Financial debt fixed on a long-term basis
Interest rates fixed long-term
Some 90% of our loans and borrowings are agreed on a fixed rate basis or covered by long-term hedging agreements. With the aim of minimising financing risk, we continue to use simply structured derivative financing instruments (interest rate swaps) in order to cushion any increases in interest rates. Hedging does not have any impact on earnings in the event of changes in interest rates but only on Group equity in the balance sheet. There is still around 10% of loans and borrowings, for which variable interest rates have been agreed.

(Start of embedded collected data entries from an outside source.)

@[simp] theorem State.putByte_state (s : State) : (s.putByte).state = s.state := rfl
@[simp] theorem State.putByte_connected (s : State) : (s.putByte).connected = s.connected := rfl
@[simp] theorem State.putByte_seq (s : State) : (s.putByte).seq = s.seq := rfl
@[simp] theorem State.putByte_cntSent (s : State) : (s.putByte).cntSent = s.cntSent := rfl
@[simp] theorem State.putByte_cntGood (s : State) : (s.putByte).cntGood = s.cntGood := rfl
@[simp] theorem State.putByte_cntBad (s : State) : (s.putByte).cntBad = s.cntBad := rfl
@[simp] theorem State.putByte_cntTimeout (s : State) : (s.putByte).cntTimeout = s.cntTimeout := rfl
@[simp] theorem State.putByte_deadline (s : State) : (s.putByte).deadline = s.deadline := rfl
@[simp] theorem State.putByte_dl (s : State) : (s.putByte).dl = s.dl := rfl
@[simp] theorem State.putByte_elapsed (s : State) : (s.putByte).elapsed = s.elapsed := rfl
@[simp] theorem State.putByte_result (s : State) : (s.putByte).result = s.result := rfl
@[simp] theorem State.putByte_rkind (s : State) : (s.putByte).rkind = s.rkind := rfl
@[simp] theorem State.putByte_rxSeq (s : State) : (s.putByte).rxSeq = s.rxSeq := rfl
@[simp] theorem State.putByte_failReason (s : State) : (s.putByte).failReason = s.failReason := rfl
@[simp] theorem State.putByte_done (s : State) : (s.putByte).done = s.done := rfl
@[simp] theorem State.putByte_txbuf (s : State) : (s.putByte).txbuf = s.txbuf := rfl
@[simp] theorem State.putByte_rxbuf (s : State) : (s.putByte).rxbuf = s.rxbuf := rfl
@[simp] theorem State.putByte_txframe (s : State) : (s.putByte).txframe = s.txframe := rfl
@[simp] theorem State.putByte_txlen (s : State) : (s.putByte).txlen = s.txlen := rfl
@[simp] theorem State.putByte_txidx (s : State) : (s.putByte).txidx = s.txidx := rfl
@[simp] theorem State.putByte_framebuf (s : State) : (s.putByte).framebuf = s.framebuf := rfl
@[simp] theorem State.putByte_rxcount (s : State) : (s.putByte).rxcount = s.rxcount := rfl
@[simp] theorem State.putByte_rxlen (s : State) : (s.putByte).rxlen = s.rxlen := rfl
@[simp] theorem State.putByte_maxsz (s : State) : (s.putByte).maxsz = s.maxsz := rfl
@[simp] theorem State.putByte_txWire (s : State) : (s.putByte).txWire = s.txWire ++ [s.txByte] := rfl
@[simp] theorem State.putByte_rxWire (s : State) : (s.putByte).rxWire = s.rxWire := rfl
@[simp] theorem State.putByte_inputs (s : State) : (s.putByte).inputs = s.inputs := rfl
@[simp] theorem State.putByte_edge (s : State) : (s.putByte).edge = s.edge := rfl
@[simp] theorem State.putByte_epoch (s : State) : (s.putByte).epoch = s.epoch := rfl
@[simp] theorem State.putByte_rdata (s : State) : (s.putByte).rdata = s.rdata := rfl
@[simp] theorem State.putByte_codecOut (s : State) : (s.putByte).codecOut = s.codecOut := rfl
@[simp] theorem State.putByte_txbufByte (s : State) (j : Nat) : (s.putByte).txbufByte j = s.txbufByte j := rfl
@[simp] theorem State.putByte_rxbufByte (s : State) (j : Nat) : (s.putByte).rxbufByte j = s.rxbufByte j := rfl
@[simp] theorem State.putByte_txframeByte (s : State) (j : Nat) : (s.putByte).txframeByte j = s.txframeByte j := rfl
@[simp] theorem State.putByte_framebufByte (s : State) (j : Nat) : (s.putByte).framebufByte j = s.framebufByte j := rfl

@[simp] theorem State.takeByte_state (s : State) (b : Byte) : (s.takeByte b).state = s.state := rfl
@[simp] theorem State.takeByte_connected (s : State) (b : Byte) : (s.takeByte b).connected = s.connected := rfl
@[simp] theorem State.takeByte_seq (s : State) (b : Byte) : (s.takeByte b).seq = s.seq := rfl
@[simp] theorem State.takeByte_cntSent (s : State) (b : Byte) : (s.takeByte b).cntSent = s.cntSent := rfl
@[simp] theorem State.takeByte_cntGood (s : State) (b : Byte) : (s.takeByte b).cntGood = s.cntGood := rfl
@[simp] theorem State.takeByte_cntBad (s : State) (b : Byte) : (s.takeByte b).cntBad = s.cntBad := rfl
@[simp] theorem State.takeByte_cntTimeout (s : State) (b : Byte) : (s.takeByte b).cntTimeout = s.cntTimeout := rfl
@[simp] theorem State.takeByte_deadline (s : State) (b : Byte) : (s.takeByte b).deadline = s.deadline := rfl
@[simp] theorem State.takeByte_dl (s : State) (b : Byte) : (s.takeByte b).dl = s.dl := rfl
@[simp] theorem State.takeByte_elapsed (s : State) (b : Byte) : (s.takeByte b).elapsed = s.elapsed := rfl
@[simp] theorem State.takeByte_result (s : State) (b : Byte) : (s.takeByte b).result = s.result := rfl
@[simp] theorem State.takeByte_rkind (s : State) (b : Byte) : (s.takeByte b).rkind = s.rkind := rfl
@[simp] theorem State.takeByte_rxSeq (s : State) (b : Byte) : (s.takeByte b).rxSeq = s.rxSeq := rfl
@[simp] theorem State.takeByte_failReason (s : State) (b : Byte) : (s.takeByte b).failReason = s.failReason := rfl
@[simp] theorem State.takeByte_done (s : State) (b : Byte) : (s.takeByte b).done = s.done := rfl
@[simp] theorem State.takeByte_txbuf (s : State) (b : Byte) : (s.takeByte b).txbuf = s.txbuf := rfl
@[simp] theorem State.takeByte_rxbuf (s : State) (b : Byte) : (s.takeByte b).rxbuf = s.rxbuf := rfl
@[simp] theorem State.takeByte_txframe (s : State) (b : Byte) : (s.takeByte b).txframe = s.txframe := rfl
@[simp] theorem State.takeByte_txlen (s : State) (b : Byte) : (s.takeByte b).txlen = s.txlen := rfl
@[simp] theorem State.takeByte_txidx (s : State) (b : Byte) : (s.takeByte b).txidx = s.txidx := rfl
@[simp] theorem State.takeByte_framebuf (s : State) (b : Byte) : (s.takeByte b).framebuf = s.framebuf := rfl
@[simp] theorem State.takeByte_rxcount (s : State) (b : Byte) : (s.takeByte b).rxcount = s.rxcount := rfl
@[simp] theorem State.takeByte_rxlen (s : State) (b : Byte) : (s.takeByte b).rxlen = s.rxlen := rfl
@[simp] theorem State.takeByte_maxsz (s : State) (b : Byte) : (s.takeByte b).maxsz = s.maxsz := rfl
@[simp] theorem State.takeByte_txWire (s : State) (b : Byte) : (s.takeByte b).txWire = s.txWire := rfl
@[simp] theorem State.takeByte_rxWire (s : State) (b : Byte) : (s.takeByte b).rxWire = s.rxWire ++ [b] := rfl
@[simp] theorem State.takeByte_inputs (s : State) (b : Byte) : (s.takeByte b).inputs = s.inputs := rfl
@[simp] theorem State.takeByte_edge (s : State) (b : Byte) : (s.takeByte b).edge = s.edge := rfl
@[simp] theorem State.takeByte_epoch (s : State) (b : Byte) : (s.takeByte b).epoch = s.epoch := rfl
@[simp] theorem State.takeByte_rdata (s : State) (b : Byte) : (s.takeByte b).rdata = s.rdata := rfl
@[simp] theorem State.takeByte_codecOut (s : State) (b : Byte) : (s.takeByte b).codecOut = s.codecOut := rfl
@[simp] theorem State.takeByte_txbufByte (s : State) (b : Byte) (j : Nat) : (s.takeByte b).txbufByte j = s.txbufByte j := rfl
@[simp] theorem State.takeByte_rxbufByte (s : State) (b : Byte) (j : Nat) : (s.takeByte b).rxbufByte j = s.rxbufByte j := rfl
@[simp] theorem State.takeByte_txframeByte (s : State) (b : Byte) (j : Nat) : (s.takeByte b).txframeByte j = s.txframeByte j := rfl
@[simp] theorem State.takeByte_framebufByte (s : State) (b : Byte) (j : Nat) : (s.takeByte b).framebufByte j = s.framebufByte j := rfl

@[simp] theorem State.countElapsed_state (s : State) (b : Bool) : (s.countElapsed b).state = s.state := rfl
@[simp] theorem State.countElapsed_connected (s : State) (b : Bool) : (s.countElapsed b).connected = s.connected := rfl
@[simp] theorem State.countElapsed_seq (s : State) (b : Bool) : (s.countElapsed b).seq = s.seq := rfl
@[simp] theorem State.countElapsed_cntSent (s : State) (b : Bool) : (s.countElapsed b).cntSent = s.cntSent := rfl
@[simp] theorem State.countElapsed_cntGood (s : State) (b : Bool) : (s.countElapsed b).cntGood = s.cntGood := rfl
@[simp] theorem State.countElapsed_cntBad (s : State) (b : Bool) : (s.countElapsed b).cntBad = s.cntBad := rfl
@[simp] theorem State.countElapsed_cntTimeout (s : State) (b : Bool) : (s.countElapsed b).cntTimeout = s.cntTimeout := rfl
@[simp] theorem State.countElapsed_deadline (s : State) (b : Bool) : (s.countElapsed b).deadline = s.deadline := rfl
@[simp] theorem State.countElapsed_dl (s : State) (b : Bool) : (s.countElapsed b).dl = s.dl := rfl
@[simp] theorem State.countElapsed_elapsed (s : State) (b : Bool) : (s.countElapsed b).elapsed = countTick s.elapsed b := rfl
@[simp] theorem State.countElapsed_result (s : State) (b : Bool) : (s.countElapsed b).result = s.result := rfl
@[simp] theorem State.countElapsed_rkind (s : State) (b : Bool) : (s.countElapsed b).rkind = s.rkind := rfl
@[simp] theorem State.countElapsed_rxSeq (s : State) (b : Bool) : (s.countElapsed b).rxSeq = s.rxSeq := rfl
@[simp] theorem State.countElapsed_failReason (s : State) (b : Bool) : (s.countElapsed b).failReason = s.failReason := rfl
@[simp] theorem State.countElapsed_done (s : State) (b : Bool) : (s.countElapsed b).done = s.done := rfl
@[simp] theorem State.countElapsed_txbuf (s : State) (b : Bool) : (s.countElapsed b).txbuf = s.txbuf := rfl
@[simp] theorem State.countElapsed_rxbuf (s : State) (b : Bool) : (s.countElapsed b).rxbuf = s.rxbuf := rfl
@[simp] theorem State.countElapsed_txframe (s : State) (b : Bool) : (s.countElapsed b).txframe = s.txframe := rfl
@[simp] theorem State.countElapsed_txlen (s : State) (b : Bool) : (s.countElapsed b).txlen = s.txlen := rfl
@[simp] theorem State.countElapsed_txidx (s : State) (b : Bool) : (s.countElapsed b).txidx = s.txidx := rfl
@[simp] theorem State.countElapsed_framebuf (s : State) (b : Bool) : (s.countElapsed b).framebuf = s.framebuf := rfl
@[simp] theorem State.countElapsed_rxcount (s : State) (b : Bool) : (s.countElapsed b).rxcount = s.rxcount := rfl
@[simp] theorem State.countElapsed_rxlen (s : State) (b : Bool) : (s.countElapsed b).rxlen = s.rxlen := rfl
@[simp] theorem State.countElapsed_maxsz (s : State) (b : Bool) : (s.countElapsed b).maxsz = s.maxsz := rfl
@[simp] theorem State.countElapsed_txWire (s : State) (b : Bool) : (s.countElapsed b).txWire = s.txWire := rfl
@[simp] theorem State.countElapsed_rxWire (s : State) (b : Bool) : (s.countElapsed b).rxWire = s.rxWire := rfl
@[simp] theorem State.countElapsed_inputs (s : State) (b : Bool) : (s.countElapsed b).inputs = s.inputs := rfl
@[simp] theorem State.countElapsed_edge (s : State) (b : Bool) : (s.countElapsed b).edge = s.edge := rfl
@[simp] theorem State.countElapsed_epoch (s : State) (b : Bool) : (s.countElapsed b).epoch = s.epoch := rfl
@[simp] theorem State.countElapsed_rdata (s : State) (b : Bool) : (s.countElapsed b).rdata = s.rdata := rfl
@[simp] theorem State.countElapsed_codecOut (s : State) (b : Bool) : (s.countElapsed b).codecOut = s.codecOut := rfl
@[simp] theorem State.countElapsed_txbufByte (s : State) (b : Bool) (j : Nat) : (s.countElapsed b).txbufByte j = s.txbufByte j := rfl
@[simp] theorem State.countElapsed_rxbufByte (s : State) (b : Bool) (j : Nat) : (s.countElapsed b).rxbufByte j = s.rxbufByte j := rfl
@[simp] theorem State.countElapsed_txframeByte (s : State) (b : Bool) (j : Nat) : (s.countElapsed b).txframeByte j = s.txframeByte j := rfl
@[simp] theorem State.countElapsed_framebufByte (s : State) (b : Bool) (j : Nat) : (s.countElapsed b).framebufByte j = s.framebufByte j := rfl

@[simp] theorem State.storeCandidate_state (s : State) (i : Nat) (b : Byte) : (s.storeCandidate i b).state = s.state := rfl
@[simp] theorem State.storeCandidate_connected (s : State) (i : Nat) (b : Byte) : (s.storeCandidate i b).connected = s.connected := rfl
@[simp] theorem State.storeCandidate_seq (s : State) (i : Nat) (b : Byte) : (s.storeCandidate i b).seq = s.seq := rfl
@[simp] theorem State.storeCandidate_cntSent (s : State) (i : Nat) (b : Byte) : (s.storeCandidate i b).cntSent = s.cntSent := rfl
@[simp] theorem State.storeCandidate_cntGood (s : State) (i : Nat) (b : Byte) : (s.storeCandidate i b).cntGood = s.cntGood := rfl
@[simp] theorem State.storeCandidate_cntBad (s : State) (i : Nat) (b : Byte) : (s.storeCandidate i b).cntBad = s.cntBad := rfl
@[simp] theorem State.storeCandidate_cntTimeout (s : State) (i : Nat) (b : Byte) : (s.storeCandidate i b).cntTimeout = s.cntTimeout := rfl
@[simp] theorem State.storeCandidate_deadline (s : State) (i : Nat) (b : Byte) : (s.storeCandidate i b).deadline = s.deadline := rfl
@[simp] theorem State.storeCandidate_dl (s : State) (i : Nat) (b : Byte) : (s.storeCandidate i b).dl = s.dl := rfl
@[simp] theorem State.storeCandidate_elapsed (s : State) (i : Nat) (b : Byte) : (s.storeCandidate i b).elapsed = s.elapsed := rfl
@[simp] theorem State.storeCandidate_result (s : State) (i : Nat) (b : Byte) : (s.storeCandidate i b).result = s.result := rfl
@[simp] theorem State.storeCandidate_rkind (s : State) (i : Nat) (b : Byte) : (s.storeCandidate i b).rkind = s.rkind := rfl
@[simp] theorem State.storeCandidate_rxSeq (s : State) (i : Nat) (b : Byte) : (s.storeCandidate i b).rxSeq = s.rxSeq := rfl
@[simp] theorem State.storeCandidate_failReason (s : State) (i : Nat) (b : Byte) : (s.storeCandidate i b).failReason = s.failReason := rfl
@[simp] theorem State.storeCandidate_done (s : State) (i : Nat) (b : Byte) : (s.storeCandidate i b).done = s.done := rfl
@[simp] theorem State.storeCandidate_txbuf (s : State) (i : Nat) (b : Byte) : (s.storeCandidate i b).txbuf = s.txbuf := rfl
@[simp] theorem State.storeCandidate_rxbuf (s : State) (i : Nat) (b : Byte) : (s.storeCandidate i b).rxbuf = s.rxbuf := rfl
@[simp] theorem State.storeCandidate_txframe (s : State) (i : Nat) (b : Byte) : (s.storeCandidate i b).txframe = s.txframe := rfl
@[simp] theorem State.storeCandidate_txlen (s : State) (i : Nat) (b : Byte) : (s.storeCandidate i b).txlen = s.txlen := rfl
@[simp] theorem State.storeCandidate_txidx (s : State) (i : Nat) (b : Byte) : (s.storeCandidate i b).txidx = s.txidx := rfl
@[simp] theorem State.storeCandidate_framebuf (s : State) (i : Nat) (b : Byte) : (s.storeCandidate i b).framebuf = Memory.write framebufSize s.framebuf i b := rfl
@[simp] theorem State.storeCandidate_rxcount (s : State) (i : Nat) (b : Byte) : (s.storeCandidate i b).rxcount = s.rxcount := rfl
@[simp] theorem State.storeCandidate_rxlen (s : State) (i : Nat) (b : Byte) : (s.storeCandidate i b).rxlen = s.rxlen := rfl
@[simp] theorem State.storeCandidate_maxsz (s : State) (i : Nat) (b : Byte) : (s.storeCandidate i b).maxsz = s.maxsz := rfl
@[simp] theorem State.storeCandidate_txWire (s : State) (i : Nat) (b : Byte) : (s.storeCandidate i b).txWire = s.txWire := rfl
@[simp] theorem State.storeCandidate_rxWire (s : State) (i : Nat) (b : Byte) : (s.storeCandidate i b).rxWire = s.rxWire := rfl
@[simp] theorem State.storeCandidate_inputs (s : State) (i : Nat) (b : Byte) : (s.storeCandidate i b).inputs = s.inputs := rfl
@[simp] theorem State.storeCandidate_edge (s : State) (i : Nat) (b : Byte) : (s.storeCandidate i b).edge = s.edge := rfl
@[simp] theorem State.storeCandidate_epoch (s : State) (i : Nat) (b : Byte) : (s.storeCandidate i b).epoch = s.epoch := rfl
@[simp] theorem State.storeCandidate_rdata (s : State) (i : Nat) (b : Byte) : (s.storeCandidate i b).rdata = s.rdata := rfl
@[simp] theorem State.storeCandidate_codecOut (s : State) (i : Nat) (b : Byte) : (s.storeCandidate i b).codecOut = s.codecOut := rfl
@[simp] theorem State.storeCandidate_txbufByte (s : State) (i : Nat) (b : Byte) (j : Nat) : (s.storeCandidate i b).txbufByte j = s.txbufByte j := rfl
@[simp] theorem State.storeCandidate_rxbufByte (s : State) (i : Nat) (b : Byte) (j : Nat) : (s.storeCandidate i b).rxbufByte j = s.rxbufByte j := rfl
@[simp] theorem State.storeCandidate_txframeByte (s : State) (i : Nat) (b : Byte) (j : Nat) : (s.storeCandidate i b).txframeByte j = s.txframeByte j := rfl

Cash flow: at the previous year's level
In the first half of 2009, cash flow has continued to be dominated by earnings from portfolio management and a reduction in investment activity. At EUR 18.8 million, cash flow from operating activities matched the level of the previous year. A total of EUR 20.6 million was spent on investment, which is far less than the previous year's figure of EUR 179.2 million. In the first half of 2009, the item included in particular purchase price payments for recently completed properties and investment in the existing portfolio, while it was dominated by external growth in the previous year. Cash flow from sales amounted to EUR 25.9 million in the first half of 2009. At EUR 5.2 million, cash flow from financing activity was well down on the previous year. The acquisition volume to be financed in the first half of 2009 was lower; in addition – unlike 2008 – the dividend will not be paid until the third quarter. As at 30 June 2009, cash and cash equivalents stood at EUR 49.8 million (previous year: EUR 65.4 million). Cash and cash equivalents rose by EUR 17.1 million compared with the end of the first quarter.
Cash flow overview
| EUR million | H1 2009 | H1 2008 |
|---|---|---|
| Profit for the period | 6.1 | 11.8 |
| Cash flow from operating activities | 18.8 | 18.6 |
| Cash flow from investing activities | -20.6 | -179.2 |
| Cash flow from financing activities | 5.2 | 60.7 |
| Net increase in cash and cash equivalents | 3.4 | -99.9 |
| Cash and cash equivalents as at 30 June | 49.8 | 65.4 |
Investment in the existing portfolio
In the first half of 2009, we strengthened the level of investment in preserving and increasing the long-term value of our portfolio by EUR 3.0 million to EUR 5.3 million. For example, we used direct property-related measures to improve the fixtures and fittings provided in our properties. We also invested in the quality and capacity of our asset and property management services. Given the current difficult economic situation, these measures contribute to the attractiveness of our properties and ensure rental income. We invested EUR 38.6 million in total, both in the existing portfolio as well as expanding the portfolio. In the previous year, property investments totalled EUR 165.0 million and were strongly char acterised by the acquisition of the Forum portfolio.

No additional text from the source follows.